§ **ACTIVITY**: Set down exactly the lines below, starting at the one that contains "have k : ∀ d" and ending at the one that contains "unfold State.canNoAck", with both of those lines included and nothing else.

(Saved data entries)
»»
-- ==== Sys2Proof/Laws/Keeps/Can.lean ====
section
/-! SUPPORT. What the operations of Can keep. -/
namespace Sys2Proof.Machine
set_option linter.all false
set_option Elab.async false

theorem State.modCan_keeps {a s : State} (h : a.Keeps s) (l : Lane) (c : Fin 2) (f : CanState → CanState)
    (hf : (s.can l c).Fits → (f (s.can l c)).Fits) : a.Keeps (State.modCan s l c f) := by
  refine h.laneOf l _ (fun hx => ?_)
  obtain ⟨h1, h2, h3, h4, h5, h6⟩ := hx
  refine ⟨h1, h2, h3, h4, h5, fun d => ?_⟩
  by_cases e : c = d
  · subst e
    have := hf (h6 c)
    simpa [State.can] using this
  · have : c.val ≠ d.val := fun z => e (Fin.ext z)
    simpa [this] using h6 d

theorem CanState.fits_atPhase (x : CanState) (p : BusPhase) (h : x.Fits) : (x.atPhase p).Fits := by
  cases p <;> exact h

theorem CanState.fits_putEntry (x : CanState) (k : Nat) (e : Option TxEntry) (h : x.Fits) : (x.putEntry k e).Fits := by
  unfold CanState.putEntry
  split
  · obtain ⟨h1, h2, h3⟩ := h
    refine ⟨?_, h2, h3⟩
    simp only [List.length_append, List.length_tail]
    cases e <;> simp <;> omega
  · split
    · exact h
    · exact h

theorem State.canPhase_keeps {a s : State} (h : a.Keeps s) (l : Lane) (c : Fin 2) (p : BusPhase) : a.Keeps (State.canPhase s l c p) := by
  unfold State.canPhase
  refine State.modCan_keeps h l c _ ?_
  exact CanState.fits_atPhase (s.can l c) _

theorem State.showCan_keeps {a s : State} (h : a.Keeps s) (l : Lane) (c : Fin 2) :
    a.Keeps (State.showCan s l c) := by
  unfold State.showCan
  repeat' (first | with_reducible assumption | lift_lets -underBinder | (intro x; have hx : a.Keeps x := (by repeat' (first | with_reducible assumption | lift_lets -underBinder | (with_reducible first | apply State.Keeps.fold | apply State.pend_keeps | apply State.put_keeps) | (intro _))); clear_value x) | (intro x; clear_value x) | (with_reducible first | apply State.Keeps.fold | apply State.pend_keeps | apply State.put_keeps) | (intro _))

theorem CanState.fits_done (x : CanState) (d : TxDone) (h : x.Fits) :
    CanState.Fits { x with txc := (if x.txc.length ≥ 32 then x.txc.tail else x.txc) ++ [d] } := by
  obtain ⟨h1, h2, h3⟩ := h
  refine ⟨h1, ?_, h3⟩
  simp only [List.length_append, List.length_cons, List.length_nil]
  split
  · simp only [List.length_tail]; omega
  · omega

theorem State.canDone_keeps {a s : State} (h : a.Keeps s) (l : Lane) (c : Fin 2) (e : TxEntry) (src result : Nat) (ts : BitVec 64) :
    a.Keeps (State.canDone s l c e src result ts) := by
  unfold State.canDone
  dsimp only
  refine State.pulseEv_keeps (State.showCan_keeps ?_ ..) ..
  have k : ∀ d : TxDone, a.Keeps (s.modCan l c (fun x => { x with txc := (if x.txc.length ≥ 32 then x.txc.tail else x.txc) ++ [d] })) :=
    fun d => State.modCan_keeps h l c _ (fun hx => CanState.fits_done _ d hx)
  refine State.Keeps.ite (fun _ => State.bump_keeps (k _) ..) (fun _ => State.Keeps.ite (fun _ =>
    State.pulseEv_keeps (State.bump_keeps (k _) ..) ..) (fun _ => k _))

theorem State.freshTs_keeps {a s : State} (h : a.Keeps s) : a.Keeps s.freshTs.2 := h

theorem State.canNoAck_keeps {a s : State} (h : a.Keeps s) (l : Lane) (c : Fin 2) :
    a.Keeps (State.canNoAck s l c) := by
  unfold State.canNoAck
  repeat' (first | with_reducible assumption | (with_reducible first | apply State.bump_keeps | apply State.pulseEv_keeps) | (intro _))

theorem State.canErrState_keeps {a s : State} (h : a.Keeps s) (l : Lane) (c : Fin 2) (tec : Nat) (rec_ : Nat) :
    a.Keeps (State.canErrState s l c tec rec_) := by
  unfold State.canErrState
  repeat' (first | (exact fun hx => hx) | (exact fun hx => CanState.fits_atPhase _ _ hx) | (exact fun hx => CanState.fits_putEntry _ _ _ hx) | with_reducible assumption | lift_lets -underBinder | (intro x; have hx : a.Keeps x := (by repeat' (first | (exact fun hx => hx) | (exact fun hx => CanState.fits_atPhase _ _ hx) | (exact fun hx => CanState.fits_putEntry _ _ _ hx) | with_reducible assumption | lift_lets -underBinder | (with_reducible first | apply State.Keeps.ite | apply State.fresh_keeps | apply State.levelEv_keeps | apply State.modCan_keeps | apply State.putFlag_keeps | apply State.put_keeps) | (first | split | (dsimp only [x]; split)) | (intro _))); clear_value x) | (intro x; clear_value x) | (with_reducible first | apply State.Keeps.ite | apply State.fresh_keeps | apply State.levelEv_keeps | apply State.modCan_keeps | apply State.putFlag_keeps | apply State.put_keeps) | split | (intro _))

theorem State.canBusOff_keeps {a s : State} (h : a.Keeps s) (l : Lane) (c : Fin 2) :
    a.Keeps (State.canBusOff s l c) := by
  unfold State.canBusOff
  repeat' (first | (exact fun hx => hx) | (exact fun hx => CanState.fits_atPhase _ _ hx) | (exact fun hx => CanState.fits_putEntry _ _ _ hx) | with_reducible assumption | lift_lets -underBinder | (intro x; have hx : a.Keeps x := (by repeat' (first | (exact fun hx => hx) | (exact fun hx => CanState.fits_atPhase _ _ hx) | (exact fun hx => CanState.fits_putEntry _ _ _ hx) | with_reducible assumption | lift_lets -underBinder | (with_reducible first | apply State.bump_keeps | apply State.fresh_keeps | apply State.levelEv_keeps | apply State.modCan_keeps | apply State.put_keeps) | (intro _))); clear_value x) | (intro x; clear_value x) | (with_reducible first | apply State.bump_keeps | apply State.fresh_keeps | apply State.levelEv_keeps | apply State.modCan_keeps | apply State.put_keeps) | (intro _))

theorem State.canEnd_keeps {a s : State} (h : a.Keeps s) (l : Lane) (c : Fin 2) (src : Nat) (e : TxEntry) (result : Nat) (ts : BitVec 64) :
    a.Keeps (State.canEnd s l c src e result ts) := by
  unfold State.canEnd
  repeat' (first | (exact fun hx => hx) | (exact fun hx => CanState.fits_atPhase _ _ hx) | (exact fun hx => CanState.fits_putEntry _ _ _ hx) | with_reducible assumption | (with_reducible first | apply State.canDone_keeps | apply State.modCan_keeps) | (intro _))

theorem State.canDrop_keeps {a s : State} (h : a.Keeps s) (l : Lane) (c : Fin 2) (e : TxEntry) (src : Nat) (result : Nat) :
    a.Keeps (State.canDrop s l c e src result) := by
  unfold State.canDrop
  repeat' (first | with_reducible assumption | lift_lets -underBinder | (intro x; have hx : a.Keeps x := (by repeat' (first | with_reducible assumption | lift_lets -underBinder | (with_reducible first | apply State.canDone_keeps | apply State.freshTs_keeps) | (intro _))); clear_value x) | (intro x; clear_value x) | (with_reducible first | apply State.canDone_keeps | apply State.freshTs_keeps) | (intro _))

theorem State.canDiscard_keeps {a s : State} (h : a.Keeps s) (l : Lane) (c : Fin 2) :
    a.Keeps (State.canDiscard s l c) := by
  unfold State.canDiscard
  repeat' (first | (exact fun hx => ⟨Nat.zero_le _, hx.2⟩) | with_reducible assumption | lift_lets -underBinder | (intro x; have hx : a.Keeps x := (by repeat' (first | (exact fun hx => ⟨Nat.zero_le _, hx.2⟩) | with_reducible assumption | lift_lets -underBinder | (with_reducible first | apply State.Keeps.fold | apply State.canDrop_keeps | apply State.modCan_keeps) | (first | split | (dsimp only [x]; split)) | (intro _))); clear_value x) | (intro x; clear_value x) | (with_reducible first | apply State.Keeps.fold | apply State.canDrop_keeps | apply State.modCan_keeps) | split | (intro _))

theorem State.canInit_keeps {a s : State} (h : a.Keeps s) (l : Lane) (c : Fin 2) (b : Bool) :
    EffKeeps a (State.canInit s l c b) := by
  unfold State.canInit
  repeat' (first | (exact fun hx => hx) | (exact fun hx => CanState.fits_atPhase _ _ hx) | (exact fun hx => CanState.fits_putEntry _ _ _ hx) | with_reducible assumption | lift_lets -underBinder | (intro x; have hx : a.Keeps x := (by repeat' (first | (exact fun hx => hx) | (exact fun hx => CanState.fits_atPhase _ _ hx) | (exact fun hx => CanState.fits_putEntry _ _ _ hx) | with_reducible assumption | lift_lets -underBinder | (with_reducible first | apply State.Keeps.ite | apply State.canDiscard_keeps | apply State.canErrState_keeps | apply State.levelEv_keeps | apply State.modCan_keeps | apply State.putFlag_keeps | apply State.put_keeps | apply State.Keeps.effOk | apply State.Keeps.effError) | (first | split | (dsimp only [x]; split)) | (intro _))); clear_value x) | (intro x; clear_value x) | (with_reducible first | apply State.Keeps.ite | apply State.canDiscard_keeps | apply State.canErrState_keeps | apply State.levelEv_keeps | apply State.modCan_keeps | apply State.putFlag_keeps | apply State.put_keeps | apply State.Keeps.effOk | apply State.Keeps.effError) | split | (intro _))

theorem State.canInit_some {a s t : State} {l : Lane} {c : Fin 2} {b : Bool}
    (e : State.canInit s l c b = .ok t) (h : a.Keeps s) : a.Keeps t := State.canInit_keeps h _ _ _ t e

theorem execCanInit_keeps {a s : State} (h : a.Keeps s) (l : Lane) (c : Fin 2) (b : Bool) :
    OutKeeps a (execCanInit l c b s) := by
  unfold execCanInit
  repeat' (first | (exact State.canInit_some (by assumption) (by with_reducible assumption)) | with_reducible assumption | (with_reducible first | apply State.canInit_keeps | apply State.settleWrite_keeps | apply State.writing_keeps | apply done_keeps) | (intro _))

theorem execBusIntegration_keeps {a s : State} (h : a.Keeps s) (l : Lane) (c : Fin 2) :
    OutKeeps a (execBusIntegration l c s) := by
  unfold execBusIntegration
  repeat' (first | (exact fun hx => hx) | (exact fun hx => CanState.fits_atPhase _ _ hx) | (exact fun hx => CanState.fits_putEntry _ _ _ hx) | with_reducible assumption | lift_lets -underBinder | (intro x; have hx : a.Keeps x := (by repeat' (first | (exact fun hx => hx) | (exact fun hx => CanState.fits_atPhase _ _ hx) | (exact fun hx => CanState.fits_putEntry _ _ _ hx) | with_reducible assumption | lift_lets -underBinder | (with_reducible first | apply State.Keeps.ite | apply State.canErrState_keeps | apply State.modCan_keeps | apply State.put_keeps | apply done_keeps) | (first | split | (dsimp only [x]; split)) | (intro _))); clear_value x) | (intro x; clear_value x) | (with_reducible first | apply State.Keeps.ite | apply State.canErrState_keeps | apply State.modCan_keeps | apply State.put_keeps | apply done_keeps) | split | (intro _))

theorem State.canPush_keeps {a s : State} (h : a.Keeps s) (l : Lane) (c : Fin 2) (dest : Nat) :
    EffKeeps a (State.canPush s l c dest) := by
  unfold State.canPush
  dsimp only
  repeat' (first | with_reducible assumption | (with_reducible first | apply State.Keeps.effError) | split)
  · rename_i hn
    refine State.Keeps.effOk (State.showCan_keeps (State.modCan_keeps h l c _ ?_) ..)
    rintro ⟨h1, h2, h3⟩
    exact ⟨by simp only [List.length_append, List.length_cons, List.length_nil]; omega, h2, h3⟩
  · exact State.Keeps.effOk (State.showCan_keeps (State.modCan_keeps h l c _ (fun hx => CanState.fits_putEntry _ _ _ hx)) ..)

theorem State.canPush_some {a s t : State} {l : Lane} {c : Fin 2} {dest : Nat}
    (e : State.canPush s l c dest = .ok t) (h : a.Keeps s) : a.Keeps t := State.canPush_keeps h _ _ _ t e

theorem execTxPush_keeps {a s : State} (h : a.Keeps s) (l : Lane) (c : Fin 2) (dest : BitVec 3) (p : BusPhase) :
    OutKeeps a (execTxPush l c dest p s) := by
  unfold execTxPush
  repeat' (first | with_reducible assumption | lift_lets -underBinder | (intro x; have hx : a.Keeps x := (by repeat' (first | with_reducible assumption | lift_lets -underBinder | (with_reducible first | apply State.canPhase_keeps | apply State.canPush_keeps | apply State.settleWrite_keeps | apply State.writing_keeps | apply done_keeps) | (intro _))); clear_value x) | (intro x; clear_value x) | (with_reducible first | apply State.canPhase_keeps | apply State.canPush_keeps | apply State.settleWrite_keeps | apply State.writing_keeps | apply done_keeps) | (intro _))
««
§ **RESULT FOR THIS EXERCISE**:
  have k : ∀ d : TxDone, a.Keeps (s.modCan l c (fun x => { x with txc := (if x.txc.length ≥ 32 then x.txc.tail else x.txc) ++ [d] })) :=
    fun d => State.modCan_keeps h l c _ (fun hx => CanState.fits_done _ d hx)
  refine State.Keeps.ite (fun _ => State.bump_keeps (k _) ..) (fun _ => State.Keeps.ite (fun _ =>
    State.pulseEv_keeps (State.bump_keeps (k _) ..) ..) (fun _ => k _))

theorem State.freshTs_keeps {a s : State} (h : a.Keeps s) : a.Keeps s.freshTs.2 := h

theorem State.canNoAck_keeps {a s : State} (h : a.Keeps s) (l : Lane) (c : Fin 2) :
    a.Keeps (State.canNoAck s l c) := by
  unfold State.canNoAck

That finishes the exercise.